Auf folgendes kommt man aber nicht ohne Weiteres: Damals war hier alles voller Wald. Holz war zu dieser Zeit der einzige Betriebsstoff und entsprechend begehrt. Dass die Landschaft heute ein Moor ist, liegt daran, dass alles abgeholzt wurde. Es fand also eine bronzezeitliche Umweltkatastrophe statt. Menschgemacht.

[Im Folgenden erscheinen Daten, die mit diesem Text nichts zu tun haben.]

/-- The router's answer to an absorbed packet: the tags of R333, sent from the router itself. -/
def State.answerTo (s : State) (p : Packet) (m : PktMsg) : Packet :=
  { p with
    src := Fin.ofNat 768 (p.dst / 4 * 4 + 3), dst := p.src, point := none, msg := m, epoch := 0,
    colour := s.colourOf (blkRouter (attRouter p.dst)),
    poison := match m with
      | .data n => Fin.ofNat 4 (2 ^ n.val - 1)
      | _ => 0 }

/-- An answer of the router itself waits to be injected. -/
def offerAnswer (p : Packet) (s : State) : State :=
  { s with net := { s.net with waiting := s.net.waiting ++ [{ pkt := p, urg := 0, own := true, aged := false }] } }

/-- A packet absorbed at the ejection stage of an isolated target; `quiet` says that an ABSORBED_WRITES record was raised
for the target within the last 1 ms. -/
def absorbPacket (p : Packet) (quiet : Bool) (s : State) : State :=
  let b := blkRouter (attRouter p.dst)
  let s1 := forEach (absorbAnswers p.msg) (fun m s => offerAnswer (s.answerTo p m) s) s
  if (isAbsorbedWrite p.msg) then
    let n := Table.get 0 s1.net.absorbed p.dst + 1
    let s2 := countEvent b 0x85 none none none 1
      { s1 with net := { s1.net with absorbed := Table.set s1.net.absorbed p.dst n } }
    if n = 1 ∨ quiet = false then opRecord 0x0505 false [attRouter p.dst, p.dst % 4, n] s2 else s2
  else countEvent b 0x86 none none none 1 s1

/-- The packet leaves the network; a request or a snoop that is delivered may be answered. -/
def ejectPacket (p : Packet) (quiet : Bool) (s : State) : State :=
  if s.stale p then
    countEvent (blkRouter (attRouter p.dst)) 0x83 none none none 1 (rcCount rNocErrors 31 16 1 s)
  else if s.isolated p.dst (pktVn p.msg) then absorbPacket p quiet s
  else
    let s1 := { s with net := { s.net with
      absorbed := Table.erase s.net.absorbed p.dst,
      seen := if pktVn p.msg < 2 then s.net.seen ++ [p] else s.net.seen } }
    match attBlock? p.dst with
    | some b => colourLatch b p.colour s1
    | none => s1

/-- A packet reaches the unit at its destination, behind the marker of its channel. -/
def reachUnit (t : Transit) (s : State) : State :=
  match attBlock? t.pkt.dst with
  | some b =>
    let k := ((blockAtts b).takeWhile (· != t.pkt.dst.val)).length
    behindMarker b k (channelOf k (pktVn t.pkt.msg) t.plane t.phaseA) s
  | none => s

/-- A destination may hold back REQ and SNP (R336); an isolated one is absorbed for at its router. -/
def State.accepts (s : State) (holds : Bool) (p : Packet) : Bool :=
  !holds || decide (2 ≤ pktVn p.msg) || isMem p.msg || s.isolated p.dst (pktVn p.msg)

/-- The choice of the ejection port of attachment `a` on a plane. -/
def State.ejectChoice (s : State) (a plane : Nat) (holds : Bool) : Option Nat :=
  bestOf s.rankAt ((s.askers (attRouter a) (4 + a % 4) plane).filter (fun i =>
    match s.net.packets[i]? with
    | some t => s.accepts holds t.pkt
    | none => false))

/-- The ejection port takes its choice out of its buffer. -/
def ejectAt (a plane : Nat) (holds quiet : Bool) (s : State) : State :=
  match s.ejectChoice a plane holds with
  | some i =>
    match s.net.packets[i]? with
    | some t =>
      ejectPacket t.pkt quiet (reachUnit t (leaveRouter t.pkt t.here (wantsOut t) { s with net := { s.net with
        packets := s.net.packets.eraseIdx i } }))
    | none => s
  | none => s

/-- PACKET_EJECT: after `moves` in the network, an attachment takes a packet of a plane, or its router absorbs or discards one. -/
def execPacketEject (moves : List NetMove) (e : Ejection) (s : State) : Host.Outcome State Fault Refusal :=
  .next (if s.net.started && !s.rb rNocStatus 16 then ejectAt e.att e.plane e.holds e.quiet (forEach moves netMove s) else s)

/-! ### Transit failure and link protection (R337, R345) -/

/-- Welore records its state for DUMP, whose layout the spec leaves open (R532). -/
def recordDump (s : State) : State := { s with boot := { s.boot with dump := some s.free }, free := s.free + 1 }

/-- The transit domain fails at router `r` (R345, R403, R520). -/
def failTransit (r : Nat) (s : State) : State :=
  if s.rb rNocStatus 16 then s
  else
    let s1 := opRecord 0x0507 true [r] (setRf rNocStatus 16 16 1 s)
    let s2 := serviceRequest uRouter r ccDead 4 { s1 with boot := { s1.boot with newWork := false } }
    recordDump (abortSnapshot (hostTransitFailed s2))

Die Strassen nach Widecombe in the Moor sind teils sogar mit eingeklappten Rückspiegeln zu eng
Nachtrag: Heute Morgen war unser Van Teil einer Goggohüü-Herde. Unsere Van-Nachbarn waren ihrerseits ziemlich schnell wach, weil ihnen ein Pferd zuerst den Hocker umkehrte, um sich danach rückwärts auf den Van zu setzen. Die werden wohl erschrocken sein. Die Zeitung zum Tee wurde heute Morgen jedenfalls durch Life-Entertainment ersetzt. In Ermangelung an Netz hätten wir diese auch gar nicht herunterladen können.
Daniel 19. Juli 2024
„Denn ist es nicht die Pflicht eines jeden Reisenden Kunde zu tun und Zeugnis von dem abzulegen, was er erlebt?“ – Nein, Pflicht ist es nicht, aber immer interessant zu lesen! Vielen Dank für eure Reise-Insights in flotter (kurzweiliger) Sprache dokumentiert und weiterhin eine erlebnisreiche Reise! Sonnige Grüsse aus Bern, Daniel
Stefan und Steffu 20. Juli 2024 — Autor der Seiten
Greetings to you, Daniel
Danke Dir für Deine Nachricht und die schönen Grüsse. Toll, dass Du mit uns auf der Reise bist.